> **What is required**: Two lines below mark the span: the one containing "t.time.inc = ((2 : Int) ^ 49 + s.time.y).toNat ∧ t.time.ringNs" and the one containing "t.time.inc = ((2 : Int) ^ 49 + s.time.y).toNat ∧ (t.port". Set down both, plus every line between, exactly as they stand, and nothing else.

[Dataset entries]
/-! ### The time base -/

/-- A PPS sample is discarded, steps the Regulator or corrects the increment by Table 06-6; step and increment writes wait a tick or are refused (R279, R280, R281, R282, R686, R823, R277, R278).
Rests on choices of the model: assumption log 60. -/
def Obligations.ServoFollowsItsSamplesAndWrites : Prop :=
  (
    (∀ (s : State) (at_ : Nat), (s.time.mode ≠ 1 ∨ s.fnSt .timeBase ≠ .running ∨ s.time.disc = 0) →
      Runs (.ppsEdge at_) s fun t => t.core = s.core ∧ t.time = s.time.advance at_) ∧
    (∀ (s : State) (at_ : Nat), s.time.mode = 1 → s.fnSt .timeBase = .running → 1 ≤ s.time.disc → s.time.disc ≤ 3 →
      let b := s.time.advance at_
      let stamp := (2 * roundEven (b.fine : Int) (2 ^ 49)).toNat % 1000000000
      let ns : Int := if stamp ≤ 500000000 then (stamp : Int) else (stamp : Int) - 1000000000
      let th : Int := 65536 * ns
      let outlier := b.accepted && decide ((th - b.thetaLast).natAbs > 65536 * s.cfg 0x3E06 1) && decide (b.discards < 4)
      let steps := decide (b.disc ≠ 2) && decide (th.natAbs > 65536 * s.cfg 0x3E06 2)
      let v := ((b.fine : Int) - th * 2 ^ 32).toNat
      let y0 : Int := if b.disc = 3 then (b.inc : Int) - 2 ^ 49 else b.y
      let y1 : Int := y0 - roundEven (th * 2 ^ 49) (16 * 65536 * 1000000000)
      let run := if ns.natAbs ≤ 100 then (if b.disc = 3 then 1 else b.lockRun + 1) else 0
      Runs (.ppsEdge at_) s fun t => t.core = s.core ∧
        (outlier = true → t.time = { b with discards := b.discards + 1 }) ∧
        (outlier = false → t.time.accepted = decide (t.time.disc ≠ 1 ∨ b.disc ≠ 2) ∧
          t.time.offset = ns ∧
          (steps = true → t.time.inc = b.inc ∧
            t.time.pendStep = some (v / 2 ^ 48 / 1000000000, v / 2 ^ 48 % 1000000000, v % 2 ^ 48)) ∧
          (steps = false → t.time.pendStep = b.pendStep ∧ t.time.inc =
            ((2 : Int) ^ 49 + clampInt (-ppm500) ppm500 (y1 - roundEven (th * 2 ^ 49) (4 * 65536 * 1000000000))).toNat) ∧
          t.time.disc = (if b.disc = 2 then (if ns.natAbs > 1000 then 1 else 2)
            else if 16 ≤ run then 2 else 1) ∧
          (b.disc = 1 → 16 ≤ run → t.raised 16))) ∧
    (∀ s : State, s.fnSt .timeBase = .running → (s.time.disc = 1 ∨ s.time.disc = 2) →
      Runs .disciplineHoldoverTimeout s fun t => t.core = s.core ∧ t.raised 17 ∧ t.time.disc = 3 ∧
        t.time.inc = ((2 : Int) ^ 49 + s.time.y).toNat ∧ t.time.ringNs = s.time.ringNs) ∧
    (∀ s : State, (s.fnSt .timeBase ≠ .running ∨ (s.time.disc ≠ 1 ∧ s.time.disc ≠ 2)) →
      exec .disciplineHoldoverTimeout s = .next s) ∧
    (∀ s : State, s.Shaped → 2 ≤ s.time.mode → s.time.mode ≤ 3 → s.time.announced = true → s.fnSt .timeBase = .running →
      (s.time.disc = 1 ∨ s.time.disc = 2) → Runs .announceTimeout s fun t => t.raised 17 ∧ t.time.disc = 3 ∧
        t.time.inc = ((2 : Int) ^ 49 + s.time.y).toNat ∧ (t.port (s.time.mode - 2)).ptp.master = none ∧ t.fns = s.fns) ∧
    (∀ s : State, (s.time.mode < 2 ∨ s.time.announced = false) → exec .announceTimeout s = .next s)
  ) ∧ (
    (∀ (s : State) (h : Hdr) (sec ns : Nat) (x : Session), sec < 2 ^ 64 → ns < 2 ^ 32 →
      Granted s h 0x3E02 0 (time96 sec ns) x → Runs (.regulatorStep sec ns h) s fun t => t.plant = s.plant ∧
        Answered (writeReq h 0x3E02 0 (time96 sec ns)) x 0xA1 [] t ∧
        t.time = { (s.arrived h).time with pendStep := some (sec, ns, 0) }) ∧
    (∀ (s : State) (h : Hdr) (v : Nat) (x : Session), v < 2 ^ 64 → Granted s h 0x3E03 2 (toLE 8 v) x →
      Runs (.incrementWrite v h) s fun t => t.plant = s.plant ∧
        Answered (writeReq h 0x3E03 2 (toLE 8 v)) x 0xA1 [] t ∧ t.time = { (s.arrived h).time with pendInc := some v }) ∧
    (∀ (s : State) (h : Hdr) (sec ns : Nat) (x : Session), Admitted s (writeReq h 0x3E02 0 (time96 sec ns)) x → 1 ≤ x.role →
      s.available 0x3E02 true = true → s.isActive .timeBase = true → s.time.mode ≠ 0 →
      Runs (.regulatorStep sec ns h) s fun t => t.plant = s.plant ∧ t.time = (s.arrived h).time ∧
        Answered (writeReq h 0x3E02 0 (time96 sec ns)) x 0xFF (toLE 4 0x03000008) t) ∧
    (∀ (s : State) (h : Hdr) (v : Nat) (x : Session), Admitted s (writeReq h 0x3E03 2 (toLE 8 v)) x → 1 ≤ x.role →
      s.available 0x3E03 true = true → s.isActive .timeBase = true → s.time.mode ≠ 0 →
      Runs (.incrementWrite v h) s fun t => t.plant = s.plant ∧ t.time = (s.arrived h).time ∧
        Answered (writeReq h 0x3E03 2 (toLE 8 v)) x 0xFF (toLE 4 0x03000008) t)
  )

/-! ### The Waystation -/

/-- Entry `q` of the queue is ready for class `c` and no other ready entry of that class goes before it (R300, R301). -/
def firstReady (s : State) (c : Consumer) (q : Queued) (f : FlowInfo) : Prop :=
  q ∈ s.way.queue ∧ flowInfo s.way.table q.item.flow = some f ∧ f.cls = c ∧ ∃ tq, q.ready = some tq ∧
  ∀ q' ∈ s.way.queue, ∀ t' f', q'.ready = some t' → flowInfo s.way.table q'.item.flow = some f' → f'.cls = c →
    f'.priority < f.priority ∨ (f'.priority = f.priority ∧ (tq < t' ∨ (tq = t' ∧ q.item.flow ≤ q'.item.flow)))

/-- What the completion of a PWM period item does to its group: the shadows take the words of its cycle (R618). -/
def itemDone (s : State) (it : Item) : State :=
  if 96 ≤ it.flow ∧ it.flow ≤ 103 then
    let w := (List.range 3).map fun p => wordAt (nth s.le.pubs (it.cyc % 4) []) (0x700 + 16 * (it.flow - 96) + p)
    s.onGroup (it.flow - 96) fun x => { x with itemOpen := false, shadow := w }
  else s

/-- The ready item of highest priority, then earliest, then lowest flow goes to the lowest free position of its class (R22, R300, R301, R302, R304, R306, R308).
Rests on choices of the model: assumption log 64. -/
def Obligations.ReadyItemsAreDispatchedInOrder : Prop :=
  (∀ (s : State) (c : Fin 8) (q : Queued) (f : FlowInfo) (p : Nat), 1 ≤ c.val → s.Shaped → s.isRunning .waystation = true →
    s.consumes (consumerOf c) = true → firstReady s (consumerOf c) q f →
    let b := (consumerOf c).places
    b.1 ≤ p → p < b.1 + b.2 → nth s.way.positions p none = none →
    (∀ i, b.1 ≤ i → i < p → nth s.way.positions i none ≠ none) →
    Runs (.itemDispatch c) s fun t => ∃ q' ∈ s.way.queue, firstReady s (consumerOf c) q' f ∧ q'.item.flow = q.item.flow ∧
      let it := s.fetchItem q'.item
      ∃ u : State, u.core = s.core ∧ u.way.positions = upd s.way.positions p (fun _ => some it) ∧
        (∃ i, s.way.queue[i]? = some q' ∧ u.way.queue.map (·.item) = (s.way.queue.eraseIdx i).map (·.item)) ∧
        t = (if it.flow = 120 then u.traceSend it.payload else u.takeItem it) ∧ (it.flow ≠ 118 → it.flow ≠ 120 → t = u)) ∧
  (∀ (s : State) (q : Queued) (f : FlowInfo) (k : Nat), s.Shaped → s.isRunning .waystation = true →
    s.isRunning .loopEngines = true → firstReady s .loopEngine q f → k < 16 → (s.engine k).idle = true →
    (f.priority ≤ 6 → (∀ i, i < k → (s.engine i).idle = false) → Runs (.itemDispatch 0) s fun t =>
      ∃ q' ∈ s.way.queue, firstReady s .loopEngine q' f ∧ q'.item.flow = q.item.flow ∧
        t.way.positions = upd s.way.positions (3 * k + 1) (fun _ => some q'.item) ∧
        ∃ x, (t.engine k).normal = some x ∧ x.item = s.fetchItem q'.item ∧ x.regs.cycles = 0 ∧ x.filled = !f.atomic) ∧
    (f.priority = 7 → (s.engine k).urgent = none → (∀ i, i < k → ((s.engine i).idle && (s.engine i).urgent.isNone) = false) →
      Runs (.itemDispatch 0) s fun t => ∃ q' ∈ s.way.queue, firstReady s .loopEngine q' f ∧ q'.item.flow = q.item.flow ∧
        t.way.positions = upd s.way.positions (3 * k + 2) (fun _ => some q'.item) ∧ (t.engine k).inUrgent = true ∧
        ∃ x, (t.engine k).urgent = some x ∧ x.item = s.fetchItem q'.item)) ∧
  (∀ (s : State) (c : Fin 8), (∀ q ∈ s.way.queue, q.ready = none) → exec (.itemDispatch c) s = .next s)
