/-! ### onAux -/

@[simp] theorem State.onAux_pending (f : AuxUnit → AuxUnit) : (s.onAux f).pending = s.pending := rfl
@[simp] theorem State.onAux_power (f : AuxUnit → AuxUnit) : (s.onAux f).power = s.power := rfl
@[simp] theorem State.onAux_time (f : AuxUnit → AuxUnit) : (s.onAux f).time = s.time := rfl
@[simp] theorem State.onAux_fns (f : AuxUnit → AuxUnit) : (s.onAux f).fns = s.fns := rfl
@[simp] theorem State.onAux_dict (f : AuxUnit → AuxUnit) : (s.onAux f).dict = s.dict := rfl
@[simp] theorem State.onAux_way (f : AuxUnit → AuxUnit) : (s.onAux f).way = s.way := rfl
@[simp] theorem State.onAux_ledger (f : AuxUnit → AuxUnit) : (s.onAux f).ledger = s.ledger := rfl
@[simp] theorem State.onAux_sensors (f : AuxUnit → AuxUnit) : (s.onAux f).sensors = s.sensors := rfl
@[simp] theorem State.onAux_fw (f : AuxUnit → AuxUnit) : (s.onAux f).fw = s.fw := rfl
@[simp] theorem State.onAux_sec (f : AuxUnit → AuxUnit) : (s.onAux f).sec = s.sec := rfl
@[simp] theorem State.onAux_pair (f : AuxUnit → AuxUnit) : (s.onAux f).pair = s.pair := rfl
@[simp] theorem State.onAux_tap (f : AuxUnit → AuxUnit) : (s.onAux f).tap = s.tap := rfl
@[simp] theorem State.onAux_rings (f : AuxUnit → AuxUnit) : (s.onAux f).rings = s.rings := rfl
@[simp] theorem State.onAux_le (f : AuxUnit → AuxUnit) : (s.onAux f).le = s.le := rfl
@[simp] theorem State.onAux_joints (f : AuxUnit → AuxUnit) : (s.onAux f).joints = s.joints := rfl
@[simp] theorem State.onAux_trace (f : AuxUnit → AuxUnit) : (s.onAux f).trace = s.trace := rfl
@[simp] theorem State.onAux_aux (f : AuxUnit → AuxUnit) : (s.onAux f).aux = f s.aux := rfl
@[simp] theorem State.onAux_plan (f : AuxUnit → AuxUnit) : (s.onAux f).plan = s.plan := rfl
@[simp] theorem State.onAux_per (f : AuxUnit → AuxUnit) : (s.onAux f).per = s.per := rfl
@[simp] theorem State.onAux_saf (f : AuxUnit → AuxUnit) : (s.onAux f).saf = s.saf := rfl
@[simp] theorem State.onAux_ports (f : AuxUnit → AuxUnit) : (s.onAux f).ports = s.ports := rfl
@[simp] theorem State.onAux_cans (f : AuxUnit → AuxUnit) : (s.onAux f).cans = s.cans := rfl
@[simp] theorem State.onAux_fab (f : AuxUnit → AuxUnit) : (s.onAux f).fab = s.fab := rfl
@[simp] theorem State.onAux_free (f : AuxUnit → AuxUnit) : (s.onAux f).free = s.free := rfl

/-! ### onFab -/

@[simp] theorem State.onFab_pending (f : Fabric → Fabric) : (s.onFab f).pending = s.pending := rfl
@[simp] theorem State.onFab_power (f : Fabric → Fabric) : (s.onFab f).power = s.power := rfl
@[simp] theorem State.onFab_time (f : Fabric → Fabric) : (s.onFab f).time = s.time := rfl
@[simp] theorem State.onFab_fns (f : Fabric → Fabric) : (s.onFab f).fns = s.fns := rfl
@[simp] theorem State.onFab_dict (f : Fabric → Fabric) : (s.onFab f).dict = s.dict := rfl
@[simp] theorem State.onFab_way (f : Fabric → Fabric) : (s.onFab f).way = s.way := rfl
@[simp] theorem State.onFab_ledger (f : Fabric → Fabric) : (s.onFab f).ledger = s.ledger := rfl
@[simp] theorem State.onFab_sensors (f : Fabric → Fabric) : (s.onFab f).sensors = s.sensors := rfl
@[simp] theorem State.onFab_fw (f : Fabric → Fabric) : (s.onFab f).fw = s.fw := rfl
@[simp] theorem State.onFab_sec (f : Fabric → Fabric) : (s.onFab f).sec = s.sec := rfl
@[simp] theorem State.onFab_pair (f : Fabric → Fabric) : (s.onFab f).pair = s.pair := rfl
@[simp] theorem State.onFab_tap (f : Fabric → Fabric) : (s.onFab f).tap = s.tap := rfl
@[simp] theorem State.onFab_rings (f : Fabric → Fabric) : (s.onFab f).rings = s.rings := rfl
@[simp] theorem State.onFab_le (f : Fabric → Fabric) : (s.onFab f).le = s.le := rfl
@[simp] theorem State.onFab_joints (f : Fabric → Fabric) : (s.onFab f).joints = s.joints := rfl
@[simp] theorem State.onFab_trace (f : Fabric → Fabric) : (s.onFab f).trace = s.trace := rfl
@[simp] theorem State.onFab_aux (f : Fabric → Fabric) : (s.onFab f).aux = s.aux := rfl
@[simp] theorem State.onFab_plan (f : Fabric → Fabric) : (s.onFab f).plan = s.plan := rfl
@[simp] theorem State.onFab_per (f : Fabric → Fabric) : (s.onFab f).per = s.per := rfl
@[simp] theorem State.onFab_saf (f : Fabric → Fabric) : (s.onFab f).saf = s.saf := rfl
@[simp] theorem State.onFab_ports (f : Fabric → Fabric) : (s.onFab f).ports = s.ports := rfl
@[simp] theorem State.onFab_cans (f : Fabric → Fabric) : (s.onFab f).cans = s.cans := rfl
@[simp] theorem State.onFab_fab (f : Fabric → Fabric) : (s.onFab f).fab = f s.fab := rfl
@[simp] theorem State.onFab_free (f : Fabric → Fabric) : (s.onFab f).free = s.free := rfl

> **Result of this exercise**:
        t.time.inc = ((2 : Int) ^ 49 + s.time.y).toNat ∧ t.time.ringNs = s.time.ringNs) ∧
    (∀ s : State, (s.fnSt .timeBase ≠ .running ∨ (s.time.disc ≠ 1 ∧ s.time.disc ≠ 2)) →
      exec .disciplineHoldoverTimeout s = .next s) ∧
    (∀ s : State, s.Shaped → 2 ≤ s.time.mode → s.time.mode ≤ 3 → s.time.announced = true → s.fnSt .timeBase = .running →
      (s.time.disc = 1 ∨ s.time.disc = 2) → Runs .announceTimeout s fun t => t.raised 17 ∧ t.time.disc = 3 ∧
        t.time.inc = ((2 : Int) ^ 49 + s.time.y).toNat ∧ (t.port (s.time.mode - 2)).ptp.master = none ∧ t.fns = s.fns) ∧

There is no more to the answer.